Urea is a diamide of carbonic acid with the following chemical structure:
CLINICAL PHARMACOLOGY: Urea gently dissolves the intercellular matrix, which results in loosening the horny layer of skin and shedding scaly skin at regular intervals, thereby softening hyperkeratotic areas.
INDICATIONS AND USAGE: For debridement and promotion of normal healing of hyperkeratotic surface lesions, particularly where healing is retarded by local infection, necrotic tissue, fibrinous or purulent debris or eschar. Urea is useful for the treatment of hyperkeratotic conditions such as dry, rough skin, dermatitis, psoriasis, xerosis, ichthyosis, eczema, keratosis pilaris, keratosis palmaris, keratoderma, corns and calluses.
PRECAUTIONS: This medication is to be used as directed by a physician and should not be used to treat any condition other than that for which it was prescribed. If redness or irritation occurs, discontinue use.

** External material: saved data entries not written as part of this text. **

-- ==== Sys2Proof/Laws/Exec.lean ====
section
/-!
SUPPORT. Sys2Proof/Laws/Exec.lean: what every command keeps, and what a step is on an empty and on a waiting queue.
-/
namespace Sys2Proof.Machine
-- the small lemmas of this file one after another, each without a thread of its own
set_option Elab.async false
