/-- What a store to memory does, where the state differs from the one it began in by the records of tasks alone. -/
theorem storeRaw_frame {key n : Nat} {w : Word} {runs : Tab TaskRun} (ht : t = { s with frame := { s.frame with runs := runs } }) :
    ∃ u, advance c 1 (t.storeRaw key n w) = deliver c u ∧ MemoryKeptOutside key n s u ∧
      (∀ j, j < n → u.byte (key + j) = w.extractLsb' (8 * j) 8) ∧ FieldsKept [] s u ∧
      { u with cores := s.cores, mem := s.mem, drawn := s.drawn, frame := { u.frame with runs := s.frame.runs } } = s ∧
      (∀ d, d ≠ c → u.core d = s.core d) ∧ (∀ r, u.reg c r = s.reg c r) ∧ (u.bank c).fl = (s.bank c).fl ∧
      u.frame = t.frame := by
  obtain ⟨u, hu, honly, hregs, hfl⟩ := advance_regs c 1 (t.storeRaw key n w)
  have hbyte : ∀ a, u.byte a = (t.storeRaw key n w).byte a := honly.memoryKept
  have hstored : t.storeRaw key n w = { t with mem := (t.storeRaw key n w).mem } := t.setBytes_eq_mem _ _
  obtain ⟨hu', hcores⟩ := honly
  rw [hstored] at hu' hcores hregs hfl
  rw [ht] at hu' hcores hregs hfl
  refine ⟨u, hu, fun a ha => ?_, fun j hj => ?_, fun f hf => ?_, ?_, hcores, hregs, hfl, ?_⟩
  · rw [hbyte, t.byte_storeRaw_out key n w a ha, ht]
    rfl
  · rw [hbyte, t.byte_storeRaw_in key w hj]
  · rw [hu']
    rfl
  · rw [hu']
  · rw [hu', ht]

/-- A store in a pass or in S mode whose place is memory: its entry in the signature lane of a pass, then its bytes. -/
theorem storeWord_cell {a w : Word} {n key : Nat} {flip : Bool} (h : s.place c true a.toNat = .cell key flip) :
    ∃ u, storeWord c a n w s = deliver c u ∧ MemoryKeptOutside key n s u ∧
      (∀ j, j < n → u.byte (key + j) = w.extractLsb' (8 * j) 8) ∧ FieldsKept [] s u ∧
      { u with cores := s.cores, mem := s.mem, drawn := s.drawn, frame := { u.frame with runs := s.frame.runs } } = s ∧
      (∀ d, d ≠ c → u.core d = s.core d) ∧ (∀ r, u.reg c r = s.reg c r) ∧ (u.bank c).fl = (s.bank c).fl ∧
      ((s.core c).pass = none → u.frame = s.frame) ∧
      (∀ p, (s.core c).pass = some p → u.frame = (signStore p.task p.mirror a.toNat n w s).frame) := by
  cases hp : (s.core c).pass with
  | none =>
    have heff : storeWord c a n w s = advance c 1 (s.storeRaw key n w) := by simp [storeWord, hp, h]
    obtain ⟨u, hu, hout, hin, hfields, hrest, hcores, hregs, hfl, hframe⟩ :=
      storeRaw_frame (c := c) (s := s) (t := s) (key := key) (n := n) (w := w) (runs := s.frame.runs) rfl
    exact ⟨u, heff.trans hu, hout, hin, hfields, hrest, hcores, hregs, hfl, fun _ => hframe, nofun⟩
  | some p =>
    have heff : storeWord c a n w s = advance c 1 ((signStore p.task p.mirror a.toNat n w s).storeRaw key n w) := by
      simp [storeWord, hp, passStore, h]
    obtain ⟨u, hu, hout, hin, hfields, hrest, hcores, hregs, hfl, hframe⟩ :=
      storeRaw_frame (c := c) (s := s) (t := signStore p.task p.mirror a.toNat n w s) (key := key) (n := n) (w := w) rfl
    refine ⟨u, heff.trans hu, hout, hin, hfields, hrest, hcores, hregs, hfl, nofun, fun q hq => ?_⟩
    rw [← Option.some.inj hq, hframe]

end

/-! ### The obligations -/

/-- Settles O18: row by row, the instruction is an end of an instruction after one write of a result or of a register. -/
theorem instructionFrame : Obligations.InstructionFrame := by
  unfold Obligations.InstructionFrame
  intro core gd ga gb sh pos w1 cond imm sl cr s i d nz c v hready hfield hperm hcond h14 h15 hcr hmem
  refine (List.forall_iff_forall_mem (p := DataFrame core s)).1 ?_ _ hmem
  simp only [List.Forall]
  have hmfc : exec (.mfc core gd cr) s = .next
      (advance core 1 ((s.begun core).setReg core gd ((s.begun core).sense core ((s.begun core).ctrl core cr)))) := by
    rw [show exec (.mfc core gd cr) s = execMfc core gd cr s from rfl, execMfc_ready hready hcr, ctrlRead_other h14 h15]
  exact ⟨arith_frame (binOp_ready .add hready), arith_frame (binOp_ready .sub hready), arith_frame (binOp_ready .adc hready),
    arith_frame (binOp_ready .sbc hready), arith_frame (immOp_ready .add _ hready), arith_frame (binOp_ready .sub hready),
    arith_frame (immOp_ready .sub _ hready), logic_frame (binOp_ready .and hready) (by decide),
    logic_frame (binOp_ready .or hready) (by decide), logic_frame (binOp_ready .xor hready) (by decide),
    logic_frame (binOp_ready .andn hready) (by decide), logic_frame (binOp_ready .orn hready) (by decide),
    logic_frame (binOp_ready .xnor hready) (by decide), logic_frame (binOp_ready .and hready) (by decide),
    logic_frame (immOp_ready .and _ hready) (by decide), logic_frame (immOp_ready .or _ hready) (by decide),
    logic_frame (immOp_ready .xor _ hready) (by decide), logic_frame (immOp_ready .and _ hready) (by decide),
    nz_frame (execMovhi_ready hready), shift_frame (shiftOp_ready .lsl hready), shift_frame (shiftOp_ready .lsr hready),
    shift_frame (shiftOp_ready .asr hready), shift_frame (shiftOp_ready .ror hready), shift_frame (shiftImm_ready .lsl hready),
    shift_frame (shiftImm_ready .lsr hready), shift_frame (shiftImm_ready .asr hready), shift_frame (shiftImm_ready .ror hready),
    mul_frame (mulOp_ready .lo hready), mul_frame (mulOp_ready .hs hready), mul_frame (mulOp_ready .hu hready),
    div_frame (divOp_ready .quoS hready), div_frame (divOp_ready .quoU hready), div_frame (divOp_ready .remS hready),
    div_frame (divOp_ready .remU hready), nz_frame (execClz_ready hready), nz_frame (execBfx_ready hready hfield),
    nz_frame (execBfxs_ready hready hfield), nz_frame (execBfi_ready hready hfield), nz_frame (execPerm_ready hready hperm),
    .of_setReg (execSel_ready hready hcond), .of_setReg hmfc, advance_begun_frame (exec_nop_ready hready),
    advance_begun_frame (execSync_ready hready)⟩


/-- Settles O19: a branch that is taken is `branchTo`, one that is not is the end of an instruction; the link is one register. -/
theorem branchFrame : Obligations.BranchFrame := by
  unfold Obligations.BranchFrame
  intro core gd ga cond disp disp26 s i d a hready hcond hj hgate hmem
  have hloop := atLoopEnd_of_jumpExc hj
  have hlink : ∀ r w, OnlyCore core s ((s.begun core).setReg core r w) ∧ CoreKept core r s ((s.begun core).setReg core r w) ∧
      (((s.begun core).setReg core r w).bank core).fl = (s.bank core).fl := fun r w =>
    ⟨State.begun_only.trans (State.setReg_only _ _), State.begun_kept.trans (State.setReg_kept _),
      by rw [State.setReg_fl, State.begun_bank]⟩
  have hfl : ((s.begun core).bank core).fl = (s.bank core).fl := by rw [State.begun_bank]
  simp only [List.mem_cons, List.not_mem_nil, or_false, Prod.mk.injEq] at hmem
  obtain ⟨rfl, rfl, rfl⟩ | ⟨rfl, rfl, rfl⟩ | ⟨rfl, rfl, rfl⟩ | ⟨rfl, rfl, rfl⟩ := hmem
  · have hbr : exec (.br core cond disp) s = _ := execBr_ready (disp := disp) hready hcond hloop
    rw [State.begun_bank, State.begun_pc] at hbr
    by_cases hh : (s.bank core).fl.holds cond = true
    · rw [if_pos hh] at hbr
      obtain ⟨u, hu, honly, hkept, hufl, hpc, -⟩ := branchTo_begun_frame hbr State.begun_only (State.begun_kept (d := 0)) hfl hgate
      exact ⟨u, hu, honly, hkept, hufl, fun _ => hpc, fun h => absurd h (by decide)⟩
    · rw [if_neg hh] at hbr
      obtain ⟨u, hu, honly, hkept, hufl, -⟩ := advance_frame (c := core) (d := 0) (s := s.begun core) 1
      exact ⟨u, by rw [hbr, hu], State.begun_only.trans honly, State.begun_kept.trans hkept, hufl.trans hfl,
        fun h => absurd h (by simp [hh]), fun h => absurd h (by decide)⟩
  · have hbl : exec (.bl core disp26) s = _ := execBl_ready (disp := disp26) hready hloop
    rw [State.begun_pc] at hbl
    obtain ⟨u, hu, honly, hkept, hufl, hpc, hregs⟩ := branchTo_begun_frame hbl (hlink 31 _).1 (hlink 31 _).2.1 (hlink 31 _).2.2 hgate
    refine ⟨u, hu, honly, hkept, hufl, fun _ => hpc, fun _ _ => ?_⟩
    rw [hregs, State.reg_setReg _ (by decide)]
    simp [State.sense]
  · have hjr : exec (.jr core ga) s = _ := execJr_ready hready hj
    rw [State.begun_steer] at hjr
    obtain ⟨u, hu, honly, hkept, hufl, hpc, -⟩ := branchTo_begun_frame hjr State.begun_only (State.begun_kept (d := 0)) hfl hgate
    exact ⟨u, hu, honly, hkept, hufl, fun _ => hpc, fun h => absurd h (by decide)⟩
  · have hjalr : exec (.jalr core gd ga) s = _ := execJalr_ready hready hj
    rw [State.begun_steer] at hjalr
    obtain ⟨u, hu, honly, hkept, hufl, hpc, -⟩ := branchTo_begun_frame hjalr (hlink gd _).1 (hlink gd _).2.1 (hlink gd _).2.2 hgate
    exact ⟨u, hu, honly, hkept, hufl, fun _ => hpc, fun _ h => nomatch h⟩
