-- ==== Sys2Proof/Machine/Assembly.lean ====
section
/-! DEFINITION. Frame assembly at the destination region: cells released by the reorder stage become copies in egress and host queues
(06 R164 to R166, 07 R179 to R188, 05 R124, R136, 08 R219). -/

namespace Sys2Proof.Machine

/-! ## FRER recovery (05 R124) -/

/-- The vector recovery algorithm: whether a sequence number is new, and the function's state after it. -/
def FrerX.take (x : FrerX) (n : Nat) : Bool × FrerX :=
  match x.recent with
  | none => (true, { x with recent := some n, seen := 1, passed := min (x.passed + 1) (2 ^ 64 - 1) })
  | some r =>
    let d := signed 16 ((n + 65536 - r) % 65536)
    if (x.history : Int) ≤ d ∨ d ≤ -(x.history : Int) then (false, { x with discarded := min (x.discarded + 1) (2 ^ 64 - 1) })
    else if 0 < d then
      (true, { x with recent := some n, seen := x.seen * 2 ^ d.toNat % 2 ^ x.history + 1, passed := min (x.passed + 1) (2 ^ 64 - 1) })
    else if x.seen.testBit (-d).toNat then (false, { x with discarded := min (x.discarded + 1) (2 ^ 64 - 1) })
    else (true, { x with seen := setBit x.seen (-d).toNat true, passed := min (x.passed + 1) (2 ^ 64 - 1) })

/-- The frame's first cell passes its recovery function, or is a later copy to discard; a void cell shows no sequence number. -/
def State.frerPasses (s : State) (d : Descriptor) (x : Cell) : Bool × State :=
  if d.frer < 2 || x.void then (true, s)
  else
    match (parseHead (x.payload.take 128)).rtag with
    | none => (true, s)
    | some (n, _) =>
      let (ok, y) := (Sparse.get {} s.frer d.frerFunction : FrerX).take n
      (ok, { s with frer := Sparse.set {} s.frer d.frerFunction y })

/-! ## Copies -/

/-- Whether a best-effort or contracted copy may be cut through at port `p`: eligible, and the port no faster than the ingress (05 R134). -/
def State.eligible (s : State) (p : Nat) (c : Copy) : Bool :=
  c.desc.cutThrough && decide (c.desc.ingress < 96) && decide (s.portRate p ≤ s.portRate c.desc.ingress) && !c.waitTail

/-- The copy's cells are enough to start: the tail is in, or it is eligible and meets its start threshold (05 R135). -/
def State.enough (s : State) (p : Nat) (c : Copy) : Bool :=
  c.complete || (s.eligible p c && decide (startThreshold (s.portRate p) ≤ c.cells.length) &&
    (c.desc.contracted || !(s.region (p / 12)).ctHold))

/-- A held copy that now has enough to start: by how much it is after its release instant (08 R219 code 6). -/
def State.noteReady (s : State) (p : Nat) (c : Copy) : Copy :=
  match c.release with
  | none => c
  | some e => if c.lateBy.isNone && s.enough p c then { c with lateBy := some ((s.tbNow 0 : Int) - e) } else c

/-- A copy as its first cell makes it (07 R196, 08 R210). -/
def copyOf (x : Cell) (d : Descriptor) : Copy :=
  let entry := (cycleStart (x.arrival - (x.arrival + 65536 - x.fillCycle) % 65536) : Int)
  { port := x.port
    number := x.number
    serial := x.serial
    variant := x.variant
    desc := d
    cells := [x]
    complete := x.last
    waitTail := x.late
    entry := entry
    deadline := x.tag.map (fun t => entry + t.deadline * 65536)
    release := x.tag.bind (fun t => if t.release = 0 then none else some (entry + t.release * 65536))
    epochChanged := x.epochChanged }

/-- Put a copy at the end of an egress queue (R186). -/
def State.enqueue (s : State) (p q : Nat) (c : Copy) : State :=
  let x := s.queue p q
  (s.setQueue p q { x with copies := x.copies ++ [s.noteReady p c] }).judgeQueue p q

/-- Why a copy is turned away at the queue's input: 1 lost at link-down, 2 tail drop; 0 = admitted (R188, R199, 02 R34). -/
def State.turnedAway (s : State) (p q : Nat) : Nat :=
  if s.portFenced p ∨ (!s.portUp p ∧ s.flag (0x4010 + p) 0x02) then 1
  else if s.nat (queueIndex p q) 0x03 ≤ (s.queue p q).occupancy then 2 else 0

/-- Admit one port copy of a frame to its queue, or refuse it (R188, R199). -/
def State.admitCopy (s : State) (p : Nat) (c : Copy) : State :=
  let q := s.queueOf p c.desc
  match s.turnedAway p q with
  | 0 => s.enqueue p q c
  | 1 => s.inc64 (0x4010 + p) 0x07
  | _ => ((s.inc64 (queueIndex p q) 0x0B).putBit (queueIndex p q) 0x07 3 true).copyBreach (p / 12) c 3 0

/-- The ports of a copy: its own, or those of a region copy's mask with their untag bits (05 R132, R133). -/
def copyPorts (g : Nat) (d : Descriptor) : List (Nat × Descriptor) :=
  if d.kind = 0 then [(d.destination, d)]
  else if d.kind = 2 then
    ((items 12).filter (fun j => d.destination.testBit j)).map (fun j => (12 * g + j, { d with untag := ofBool (d.untag.testBit j) }))
  else []

/-- The pools of an arriving cell of a copy, by the queue it is bound for (07 R179). -/
def State.poolsOf (s : State) (g : Nat) (d : Descriptor) : List Nat :=
  if d.kind = 3 then egressPools 32
  else match copyPorts g d with
    | (p, e) :: _ => egressPools (s.queueOf p e)
    | [] => [3]

/-- An arriving cell is written into the buffer slice of region `g` at once (R164, 07 R179); one that finds no free cell is counted and handled
when it is released (07 R181). -/
def State.placeCell (s : State) (g : Nat) (x : Cell) : Cell × State :=
  match s.drawCell g (s.poolsOf g (x.owner.getD {})) with
  | some (k, s) => ({ x with pool := k }, s)
  | none => ({ x with pool := 4, unplaced := true }, s.inc64 (0x4000 + g) 0x0B)

/-- The breach code of a lost or void cell of a copy at region `g`: none when a fence that suspends its contract lost it (06 R171; 08 R219,
R221). -/
def State.lossCode (s : State) (g source contract : Nat) : Nat :=
  if (s.region g).closing.testBit source && s.suspended contract then 0 else 5

/-- The breach code of a copy that loses a cell. -/
def State.copyLossCode (s : State) (g : Nat) (c : Copy) : Nat := s.lossCode g c.source c.desc.contract

/-- The breach code of a copy whose cell `x` is bad, void, out of place or without a place: of several the lowest; none where the frame itself
came in bad (08 R219). -/
def State.cellCode (s : State) (g : Nat) (x : Cell) (misplaced : Bool) : Nat :=
  if x.badTail then 0 else if x.void || misplaced then s.lossCode g x.source x.contract else if x.unplaced then 8 else 0

/-- The copies of cell `x` for the ports of region `g` are discarded before they are queued, each counted in 3100h.0A (05 R136, R165). -/
def State.loseCopies (s : State) (g : Nat) (x : Cell) (d : Descriptor) (code : Nat) : State :=
  (copyPorts g d).foldl (fun a pd =>
    (if code = 0 then a else a.copyBreach g { copyOf x d with desc := pd.2 } code 0).inc64 (0x3100 + pd.1) 0x0A) s

/-- The first cell of a copy of a frame is released in region `g` (R186, R188, 05 R124, 07 R180, R181). -/
def State.firstCell (s : State) (g : Nat) (x : Cell) (d : Descriptor) : State :=
  let (pass, s) := s.frerPasses d x
  let c := copyOf x d
  let spoilt := x.void || x.badTail || x.unplaced
  if !pass || (spoilt && d.kind = 3) then s.returnCell g x.pool
  else if d.kind = 3 then s.setRegion g { s.region g with hostQueue := (s.region g).hostQueue ++ [c] }
  else if spoilt then (s.loseCopies g x d (s.cellCode g x false)).returnCell g x.pool
  else
    let s := (copyPorts g d).foldl (fun a pd => a.admitCopy pd.1 { c with desc := pd.2 }) s
    if s.copyHeld g c then s else s.returnCell g x.pool

/-- Add a later cell to every copy of its frame (R188). -/
def State.appendCell (s : State) (g : Nat) (x : Cell) : State :=
  let grow := fun (c : Copy) => { c with
    cells := c.cells ++ [x]
    complete := x.last
    waitTail := c.waitTail || x.late
    epochChanged := c.epochChanged || x.epochChanged }
  let s := s.queues.foldl (fun a e =>
    if e.1 / 384 = g ∧ e.2.copies.any (fun c => c.holds x) then
      let pq := queuePlace e.1
      let q := a.queue pq.1 pq.2
      (a.setQueue pq.1 pq.2 { q with copies := q.copies.map (fun c =>
        if c.holds x then a.noteReady pq.1 (grow c) else c) }).judgeQueue pq.1 pq.2
    else a) s
  let r := s.region g
  s.setRegion g { r with hostQueue := r.hostQueue.map (fun c => if c.holds x then grow c else c) }

/-- Any copy of the frame the cell belongs to. -/
def State.heldFrame (s : State) (g : Nat) (x : Cell) : Option Copy :=
  match s.queues.findSome? (fun e => if e.1 / 384 = g then e.2.copies.find? (fun c => c.holds x) else none) with
  | some c => some c
  | none => (s.region g).hostQueue.find? (fun c => c.holds x)

/-- The key of RegionX.opened of a cell's port, variant and class. -/
def Cell.openKey (x : Cell) : Nat := 8 * (if x.port < 96 then x.port else 96 + x.source) + 2 * x.variant + ofBool x.contracted

/-- The first cell of the frame of `x` has been released, or its loss has been handled. -/
def State.markOpened (s : State) (g : Nat) (x : Cell) : State :=
  s.setRegion g { s.region g with opened := Sparse.set 0 (s.region g).opened x.openKey (x.serial + 1) }

/-- A later cell whose frame has no copy here: it is discarded; where its first cell has never come, the copy has lost it, once (R165; 08 R219). -/
def State.headless (s : State) (g : Nat) (x : Cell) : State :=
  let s := s.returnCell g x.pool
  if Sparse.get 0 (s.region g).opened x.openKey = x.serial + 1 then s
  else match x.owner with
    | some d => (s.markOpened g x).loseCopies g x d (s.cellCode g x true)
    | none => s

/-- A later cell of a frame copy is released: its copies grow; a missing or void cell, one that found no place, or a bad tail, makes them bad
(05 R136, 06 R165, 07 R181). -/
def State.laterCell (s : State) (g : Nat) (x : Cell) : State :=
  match s.heldFrame g x with
  | none => s.headless g x
  | some c =>
    let misplaced := decide (x.index ≠ c.cells.length)
    if misplaced || x.void || x.unplaced || x.badTail then
      let code := s.cellCode g x misplaced
      (s.returnCell g x.pool).badCopies g (fun d => d.holds x) (misplaced || x.void || x.unplaced) (fun _ => code)
    else s.appendCell g x

/-- A cell for region `g` that has been lost on the way is declared lost there: its copy is one whose tail is bad, also where none of it has come
(R165; 08 R211, R219 codes 5 and 10). -/
def State.loseCell (s : State) (g : Nat) (x : Cell) : State := s.laterCell g { x with void := true, pool := 4 }

/-- A copy that is still incomplete when a newer frame of its port begins has lost its last cell (06 R165; log entry 15). Frames from the hub are
in order from each region. -/
def Copy.orphanOf (x : Cell) (c : Copy) : Bool :=
  !c.complete && c.port == x.port && c.variant == x.variant && c.serial != x.serial && c.desc.contracted == x.contracted &&
    (decide (x.port < 96) || (c.cells.head?.map (·.source)) == some x.source)

/-- A cell released by the reorder stage enters frame assembly (R164). A placeholder of a frame discarded for age is passed over. -/
def State.assemble (s : State) (g : Nat) (x : Cell) : State :=
  if x.first then
    let s := (s.badCopies g (Copy.orphanOf x) true (fun c => s.copyLossCode g c)).markOpened g x
    match x.desc with
    | some d => if x.valid then s.firstCell g x d else s
    | none => s
  else if x.valid then s.laterCell g x
  else s

end Sys2Proof.Machine
end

PREGNANCY: Pregnancy Category B. Animal reproduction studies have revealed no evidence of harm to the fetus; however, there are no adequate and well-controlled studies in pregnant women. Because animal reproduction studies are not always predictive of human response, 50% Urea Emulsion should be given to a pregnant woman only if clearly needed.
NURSING MOTHERS: It is not known whether or not this drug is excreted in human milk. Because many drugs are excreted in human milk, caution should be exercised when 50% Urea Emulsion is administered to a nursing woman
ADVERSE REACTIONS: Transient stinging, burning, itching or irritation may occur and normally disappear on discontinuing the medication.
DOSAGE AND ADMINISTRATION: Apply 50% Urea Emulsion to affected skin twice per day, or as directed by a physician. Rub in until completely absorbed.
HOW SUPPLIED: 50% Urea Emulsion is supplied in a 10 oz. tube (NDC 42192-101-10). Store at controlled room temperature, 15° - 30° (59° - 86°F). Protect from freezing.
All prescription substitutions using this product shall be made subject to state and federal statutes as applicable. Please note: this is not an Orange Book product and has not been subjected to FDA therapeutic equivalency or other equivalency testing. Each person recommending a prescription substitution using this product shall make such recommendations based on each such person’s professional opinion and knowledge, upon evaluating the active ingredients, incipients, inactive ingredients and chemical formulation information provided herein.
MANUFACTURED FOR: Acella Pharmaceuticals, LLC
How to properly use
In a zinc undecylenate and lactic acid vehicle
Easy steps to treat dry skin conditions including psoriasis, xerosis, ichthyosis, keratosis pilaris, keratosis palmaris,
keratoderma, dermatitis, pruritus, eczema, corns and calluses.
1. Apply 50% Urea Emulsion to affected skin twice per day, or as directed by a physician.
2. Rub in until completely absorbed (for best results apply to moistened skin).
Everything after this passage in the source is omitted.